You can start building a healthy rapport with your supervisor by:
- Asking for feedback on your performance outside of mandatory reviews.
- Providing critical feedback whenever it’s asked of you.
- Volunteering for enrichment opportunities.
- Lending a hand when you can.
It can’t be stated enough — creating a rapport with your manager isn’t about sucking up or being best friends. It’s about showing that you’re an engaged and interested employee.
There is always a possibility of denial when asking for a raise. This may be because your company doesn’t agree with your proposal, or because there’s no extra money in the budget, as well as a plethora of other bureaucratic reasons.
You can safeguard yourself against total denial by having a backup plan. For example, asking for other forms of compensation, like stock options, or more flexible hours can be just as intrinsically valuable as asking for more money.
If you’re completely denied, be sure to ask for critical feedback — was there a way that you could have increased your chances for success?
Quitting as a response to a raise denial can be a powerful leverage tool when used correctly. Before you consider quitting or raising the ultimatum with management, be sure that your job’s intrinsic value — the culture, your co-workers, your commute — matters less to you than the figure you’re requesting.
Sometimes, being paid less than what you want can be worth it if you’re still financially stable, and you’re working for a company you love. However, if you’re working with unreasonable management or unfair working conditions, it’s more than fair to move on to a new company.
An employee’s value to their company is essential in determining their chances of getting a raise or promotion. Employees make it possible for companies to function, to provide the products or services that help keep them profitable.
Establishing and increasing your value to your company is a great way to increase your leverage when negotiating for a raise. In addition, there are several other ways that you can increase your value as an employee to your company.
Earning additional educational qualifications can set employees apart for additional opportunities in the workplace.

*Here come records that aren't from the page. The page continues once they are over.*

/-- The mirrored rings, streams and Mere allocations go, with the copies of mirrored ranges. -/
def discardCopies (s : State) : State :=
  let s0 := (mirroredOf s kRange).foldl (fun t n => dropRangeCopies n t) s
  let s1 := (mirroredOf s kRing).foldl (fun t r => { t with rings := Tbl.del t.rings r, irq := t.irq.clearRing r }) s0
  let s2 := (mirroredOf s kStream).foldl (fun t i => dropCtx i { t with streams := Tbl.del t.streams i }) s1
  (mirroredOf s kAlloc).foldl (fun t p =>
    zeroPages (p * 4096) (((Tbl.get? t.allocs p).map MereAlloc.pages).getD 0) { t with allocs := Tbl.del t.allocs p }) s2

/-- What is discarded before a copy is received. -/
def discardMirrored (s : State) : State :=
  let t := discardCopies s
  { t with
    xlate := { t.xlate with ranges := t.xlate.ranges.filterV fun n _ => !(mirroredOf s kRange).contains n }
    cw := { t.cw with windows := t.cw.windows.filterV fun n _ => !(mirroredOf s kWindow).contains n }
    bindings := t.bindings.filterV fun n _ => !(mirroredOf s kBinding).contains n
    jobs := t.jobs.filterV fun n _ => !(mirroredOf s kJob).contains n
    mirror := { t.mirror with mirrored := [] } }

/-- The body that creates a ring as it stands (R172). -/
def ringBody (n : Nat) (r : Ring) : BitVec 128 :=
  BitVec.ofNat 128 (pack [(64, r.base), (8, 0), (2, r.quarter), (6, r.vector.toNat), (16, r.mask.toNat), (1, b2n r.place), (7, 0),
    (5, r.sizeLog2), (3, 0), (16, n)])

/-- The body that allocates a stream as it stands (R215). -/
def streamBody (i : Nat) (x : Stream) : BitVec 128 :=
  BitVec.ofNat 128 (pack [(16, 0), (8, x.prio), (8, x.weight), (16, x.low), (16, x.high), (24, x.paceQueue), (8, x.paceKind), (32, i)])

def objectItems (s : State) : List MirrorItem :=
  (s.jobs.map fun e => .job e.1 (some e.2.res)) ++
  (s.allocs.map fun e => .mereAlloc e.1 e.2.pages e.2.job e.2.firstCore e.2.coreCount e.2.perm) ++
  (s.rings.flatMap fun e => [.ring e.1 (some (ringBody e.1 e.2)) e.2.job,
    .ringStatus e.1 (BitVec.ofNat 64 (ringWord0 e.2)) (BitVec.ofNat 64 (ringWord1 e.2))]) ++
  (s.streams.flatMap fun e => [.stream e.1 (some (streamBody e.1 e.2)) e.2.job, .context e.1 (BitVec.ofNat 512 (ctxWord e.2))]) ++
  (s.xlate.ranges.map fun e => .range e.1 (some e.2.mbody)) ++
  [.paged (BitVec.ofNat 42 s.xlate.root) s.xlate.enable (BitVec.ofNat 4 s.xlate.tableKey)] ++
  (s.cw.windows.map fun e => .window e.1 (some (bodyState e.2)) e.2.job) ++
  s.bindings.flatMap fun e =>
    .binding (e.1 / 4) (e.1 % 4) (some e.2.mbody) :: e.2.hist.map fun h => .history (e.1 / 4) (e.1 % 4) h.1 h.2

/-- The slot whose key a block of a stack was written under. -/
def slotOfTag (s : State) (b : Nat) : Nat :=
  match Tbl.get? s.mem.tags b with
  | some t => ((List.range 16).find? fun k => material s k == t).getD 0
  | none => 0

/-- Written stack memory block by block, and what the allocations hold. -/
def memoryItems (s : State) : List MirrorItem :=
  ((dedupe (s.mem.stack.map fun c => c.1 / 16)).map fun b =>
    let k := slotOfTag s b
    let l := (s.mem.stack.filter fun c => c.1 / 16 == b).map Prod.fst
    .stackWrite (l.headD (16 * b)) (BitVec.ofNat 4 k)
      (stackBytes s.mem (material s k) (l.headD (16 * b)) ((l.getLast?.getD (16 * b)) + 1 - l.headD (16 * b)))) ++
    (byteRuns (s.mem.mere.map Prod.fst) []).map fun r => .mereWrite r.1 (zeroBytes s.mem.mere r.1 r.2)

def copyItems (s : State) : List MirrorItem := objectItems s ++ (if s.mirror.dataMirror then memoryItems s else [])

/-- The source queues the copy; it is taken as the links carry it and counts as no lag. DESIGN CHOICE (log entry 33). -/
def startCopy (reason : Nat) (s : State) : State :=
  changePair reason (fun m =>
    { m with syncState := syncResync, queue := (copyItems s).map fun i => (i, 0), copyLeft := (copyItems s).length, lagStop := false }) s

/-- The receiver discards what it mirrored and takes the copy. -/
def startReceive (reason : Nat) (s : State) : State := changePair reason (fun m => { m with syncState := syncResync }) (discardMirrored s)

/-! Heartbeats (R459, R464, R466, R469, R470). -/

def epochLess (a b : Word32) : Bool := decide (a.toNat < b.toNat)

/-- The pair joins, or the members disagree and part. -/
def joinPair (hb : Heartbeat) (s : State) : State :=
  if hb.role.toNat ≠ s.mirror.role ∧ hb.paramsEqual = true then
    (if s.mirror.role = rolePrimary then startCopy rsPair s else startReceive rsPair s)
  else goSolo rsConfig s

/-- Both members serve, or the partner's epoch is higher: who fences (R470). A MIRROR discards its mirrored state at once; what
was a PRIMARY's own goes when the copy begins, after its entries have completed. DESIGN CHOICE (log entry 98). -/
def reunite (hb : Heartbeat) (s : State) : State :=
  if epochLess s.mirror.epoch hb.epoch then
    (if s.mirror.role = rolePrimary then fencePrimary rsHigherEpoch s
    else
      changePair rsHigherEpoch (fun m => { m with role := roleFenced, syncState := syncDetached })
        (if s.mirror.role = roleMirror then discardMirrored s else s))
  else if s.mirror.epoch = hb.epoch ∧ s.mirror.role = rolePrimary ∧ hb.role.toNat = rolePrimary then fencePrimary rsEpochTie s
  else s

/-- This member is the source of a copy that Withy can carry now. -/
def canSource (hb : Heartbeat) (s : State) : Bool :=
  s.mirror.withy && s.mirror.syncState == syncDetached && s.mirror.role == rolePrimary && hb.role.toNat != rolePrimary &&
    !epochLess s.mirror.epoch hb.epoch

def canReceive (hb : Heartbeat) (s : State) : Bool :=
  s.mirror.withy && s.mirror.syncState == syncDetached && decide (2 ≤ s.mirror.role) && hb.role.toNat == rolePrimary &&
    !epochLess hb.epoch s.mirror.epoch

/-- The source has seen the last item acknowledged. -/
def copyDone (hb : Heartbeat) (s : State) : Bool :=
  s.mirror.syncState == syncResync && decide (2 ≤ s.mirror.role) && hb.role.toNat == rolePrimary && hb.sync.toNat == syncInSync

def becomeMirror (hb : Heartbeat) (s : State) : State :=
  changePair rsResyncDone (fun m =>
    { m with role := roleMirror, syncState := syncInSync, epoch := hb.epoch, resyncs := m.resyncs + 1 }) s

/-- A MIRROR in step takes its primary's epoch. -/
def followEpoch (hb : Heartbeat) (s : State) : State :=
  if s.mirror.role = roleMirror ∧ s.mirror.syncState = syncInSync ∧ hb.role.toNat = rolePrimary then
    updMirror (fun m => { m with epoch := hb.epoch }) s
  else s

/-- A joined member after a counted heartbeat. -/
def pairStep (was : Mirror) (hb : Heartbeat) (s : State) : State :=
  let s1 := followEpoch hb s
  let s2 := if was.split || (epochLess s1.mirror.epoch hb.epoch && s1.mirror.role != roleFenced) then reunite hb s1 else s1
  if canSource hb s2 then startCopy rsWithyKept s2
  else if canReceive hb s2 then startReceive rsWithyKept s2
  else if copyDone hb s2 then becomeMirror hb s2
  else s2

/-- What every counted heartbeat leaves: its path is kept, and the partner's last word. -/
def noteBeat (withy : Bool) (hb : Heartbeat) (m : Mirror) : Mirror :=
  { m with
    withy := withy || m.withy
    fabric := !withy || m.fabric
    split := m.split && m.syncState == syncJoining
    partnerEpoch := hb.epoch
    partnerRole := hb.role.toNat
    partnerHealth := hb.health }

def counted (s : State) (withy : Bool) (hb : Heartbeat) : Bool :=
  s.mirror.paired && hb.device.toNat == s.mirror.partner && hb.service.toNat == s.mirror.service &&
    (if withy then s.mirror.muteWithy else s.mirror.muteFabric) == 0

def heardBeat (withy : Bool) (hb : Heartbeat) (s : State) : State :=
  let s1 := updMirror (noteBeat withy hb) s
  let s2 := if s.mirror.partnerHealth &&& ~~~hb.health = 0 then s1 else setCause 6 0 s1
  if s.mirror.syncState = syncJoining then (if withy then joinPair hb s2 else s2) else pairStep s.mirror hb s2

/-- HEARTBEAT_RECEIVE (R459, R464, R469, R470, R471). -/
def execHeartbeatReceive (withy : Bool) (hb : Heartbeat) (s : State) : Host.Outcome State Fault Refusal :=
  .next (if inService s && counted s withy hb then heardBeat withy hb s else s)

/-- Point 0x0035 acts on the periods that begin. -/
def mutePath (unit : Nat) (left : Nat) (s : State) : State × Nat :=
  if 1 < left then (s, left - 1)
  else
    (injEvent [0x35] unit 3 islMgmt s, ((injFires s [0x35] unit).map fun a => fld a.arg.toNat 0 8).getD 0)

def beginPeriod (s : State) : State :=
  let a := mutePath 0 s.mirror.muteWithy s
  let b := mutePath 1 s.mirror.muteFabric a.1
  updMirror (fun m => { m with muteWithy := a.2, muteFabric := b.2, hbSeq := m.hbSeq + 1 }) b.1

/-- The READ of the partner's heartbeat window. -/
def sendFabric (s : State) : State :=
  let d := s.mirror.partner
  match routeFor s d [s.cw.deviceId, d] with
  | none => s
  | some p =>
    match freeTag (cport s p) with
    | none => s
    | some t =>
      if cwTakes s p then
        let k : Packet := { src := s.cw.deviceId, dst := d, hops := (routeOf s d).hops, vc := 0,
                            hdr := packetHdr 0 opRead (p * 1024 + t) 64 heartbeatWindow 0, data := [], job := some 0 }
        sendPacket p k (putTag p t { owner := .heartbeat, write := false, offset := 0, dst := d } s)
      else s

/-- HEARTBEAT_SEND (R464). -/
def execHeartbeatSend (s : State) : Host.Outcome State Fault Refusal :=
  .next (if inService s && s.mirror.paired then
      let s1 := beginPeriod s
      sendFabric (sendWithy 7 (bytesToNat (heartbeatBytes s1)) s1)
    else s)

/-! PATH_LOSS (R466). -/

def detach (m : Mirror) : Mirror := { m with syncState := syncDetached, queue := [], copyLeft := 0, lagStop := false }

/-- The table of R466 once a path is lost. -/
def actOnLoss (withy : Bool) (s : State) : State :=
  let m := s.mirror
  let w := m.withy && !withy
  let f := m.fabric && withy
  let both := !w && !f
  let g := fun (x : Mirror) => { x with withy := w, fabric := f, split := x.split || both }
  if w then updMirror g s
  else
    changePair (if both then rsBothLost else rsWithyLost) (fun x =>
      let y := detach (g x)
      if both && x.role == roleMirror then { y with role := roleFenced } else y) s

/-- PATH_LOSS (R466). -/
def execPathLoss (withy : Bool) (s : State) : Host.Outcome State Fault Refusal :=
  .next (if inService s && s.mirror.paired && s.mirror.syncState != syncJoining &&
      (if withy then s.mirror.withy else s.mirror.fabric) then actOnLoss withy s
    else s)

/-! MIRROR_PROMOTE (R468, R469). -/

def maxEpoch (s : State) : Bool := s.mirror.epoch == 0xFFFFFFFF

def promoteFlds (s : State) (_ : Nat) : List (Nat → List Fld) :=
  [fun _ => [
    rsvd 1 33 31,
    chk 2 32 1 fun v => refuseUnless (s.mirror.role == roleSolo || maxEpoch s || v == 1 || s.mirror.syncState == syncInSync),
    chk 3 0 32 fun v => refuseUnless (s.mirror.role != roleSolo && (maxEpoch s || v == s.mirror.epoch.toNat + 1))]]

/-- A mirrored ring starts again at its RETIRE, a mirrored stream at its last descriptor boundary. -/
def rerun (r : Ring) : Ring := { r with head := r.retire, entries := [], state := if r.state = 3 then 3 else 1, reread := true,
                                        fenceWait := false, ownWait := false }

def takeOver (s : State) : State :=
  { s with
    rings := s.rings.mapV fun n r => if isMirrored s kRing n then rerun r else r
    streams := s.streams.mapV fun i x => if isMirrored s kStream i then { toIdle x with waiting := [] } else x }

def promote (c : Cmd) (s : State) : State × Reply :=
  if maxEpoch s then (s, endWith stExhausted)
  else
    let e := BitVec.ofNat 32 (fld c.body 0 32)
    let reply := okWith 8 (pack [(32, e.toNat), (8, s.mirror.role)])
    if s.mirror.role = rolePrimary then (updMirror (fun m => { m with epoch := e }) s, reply)
    else
      (changePair rsPromote (fun m => { detach m with role := rolePrimary, epoch := e, mirrored := [] }) (takeOver s), reply)

def specMirrorPromote : CmdSpec := { op := 0x0803, hw := false, sel := fun _ => true, flds := promoteFlds, act := promote }

/-- MIRROR_PROMOTE (R468, R469). -/
def execMirrorPromote (m : Fin 8) (s : State) : Host.Outcome State Fault Refusal := .next (runCmd specMirrorPromote m s)

/-! MIRROR_QUERY (R473). -/

def mirrorInfo (m : Mirror) : Nat :=
  if m.role = roleSolo then 0
  else
    pack [(8, m.role), (8, m.syncState), (8, pathBits m), (8, b2n m.sync + 2 * b2n m.dataMirror), (32, m.epoch.toNat), (16, m.partner),
      (16, m.service), (32, m.partnerEpoch.toNat), (8, m.partnerRole), (8, m.partnerHealth.toNat), (48, 0), (64, lagOf m), (64, m.waited),
      (64, m.resyncs)]

def specMirrorQuery : CmdSpec :=
  { op := 0x0804, hw := false, sel := fun _ => true, flds := fun _ _ => [], act := fun _ s => (s, okWith 48 (mirrorInfo s.mirror)) }

/-- MIRROR_QUERY (R473). -/
def execMirrorQuery (m : Fin 8) (s : State) : Host.Outcome State Fault Refusal := .next (runCmd specMirrorQuery m s)

/-! MIRROR_ITEM_APPLY (R460, R461). -/

def holdsFor (k n : Nat) (s : State) : State :=
  updMirror (fun m => { m with mirrored := (k, n) :: m.mirrored.filter fun e => e != (k, n) }) s

def letsGo (k n : Nat) (s : State) : State := updMirror (fun m => { m with mirrored := m.mirrored.filter fun e => e != (k, n) }) s

def cmdFor (body job : Nat) : Cmd := { m := 0, op := 0, tag := 0, seq := 0, job := job, body := body }

/-- A position and its WRAP bit as an extended index (R153). -/
def extendedAt (r : Ring) (pos wrap : Nat) : Nat := wrap * ringSize r + pos

def statusRing (w0 w1 : Nat) (r : Ring) : Ring :=
  let retire := extendedAt r (fld w0 48 16) (fld w0 15 1)
  { r with retire := retire, head := retire, tail := extendedAt r (fld w0 16 16) (fld w0 13 1), state := fld w0 10 3, broken := fld w0 10 3 == 3,
           lastError := fld w0 0 8, badBells := fld w1 32 16, resetGen := fld w1 48 16, entries := [] }

/-- A context as its 64 bytes give it (R219). -/
def contextOf (w : Nat) (x : Stream) : Stream :=
  { x with
    gen := fld w 56 8
    job := fld w 52 4
    prio := fld w 49 3
    weight := fld w 45 4 + 1
    disable := fld w 44 1 == 1
    state := stIdle
    paceKind := fld w 39 2
    mover := fld w 32 7
    ring := fld w 20 12
    placePos := fld w 4 16
    placeWrap := fld w 3 1
    paceQueue := fld w 64 24
    low := fld w 96 16
    high := fld w 112 16
    tile := fld w 128 64
    bytes := fld w 192 64
    dropped := fld w 256 32
    crc := BitVec.ofNat 32 (fld w 288 32)
    promoted := fld w 368 16 }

This endeavor doesn’t have to include earning a degree — taking professional development courses and earning specialty certificates in your field are other ways you can continue your education. In some cases, your workplace may even reimburse you for continuing education costs.
If you are interested, earning a degree online can be ideal for fitting school into a full-time work schedule. Professional development courses may also be available online as a flexible, cost-efficient option.
Another way that employees can increase their value to their company is by taking on more day-to-day responsibilities in the workplace. This can display initiative and create more job security as you become more integral to the company’s operation.
Any extra responsibility you offer to take mustn’t put your work/life balance in danger — overextending yourself for the sake of a possible raise is a gamble that doesn’t always pay off. Ask your supervisor if there are any tasks they could comfortably delegate to you.
You can showcase your skills and help build a positive reputation around the company by being helpful to other coworkers. Offering to brainstorm on projects, providing feedback, answering process questions or offering to help up-train new employees are all good ways that you can assist your other employees without sacrificing your own working time.
Once you’ve determined that you deserve a raise and have collected a case in your favor, it’s time to sit down with your manager and have a conversation. Try to be amicable but firm in your wants or needs, as this will ensure you don’t burn any future bridges you may need to walk down.
Raise negotiates can take some time, particularly if all the interested parties aren’t physically able to gather and discuss. So be patient and be confident in your worth as an employee.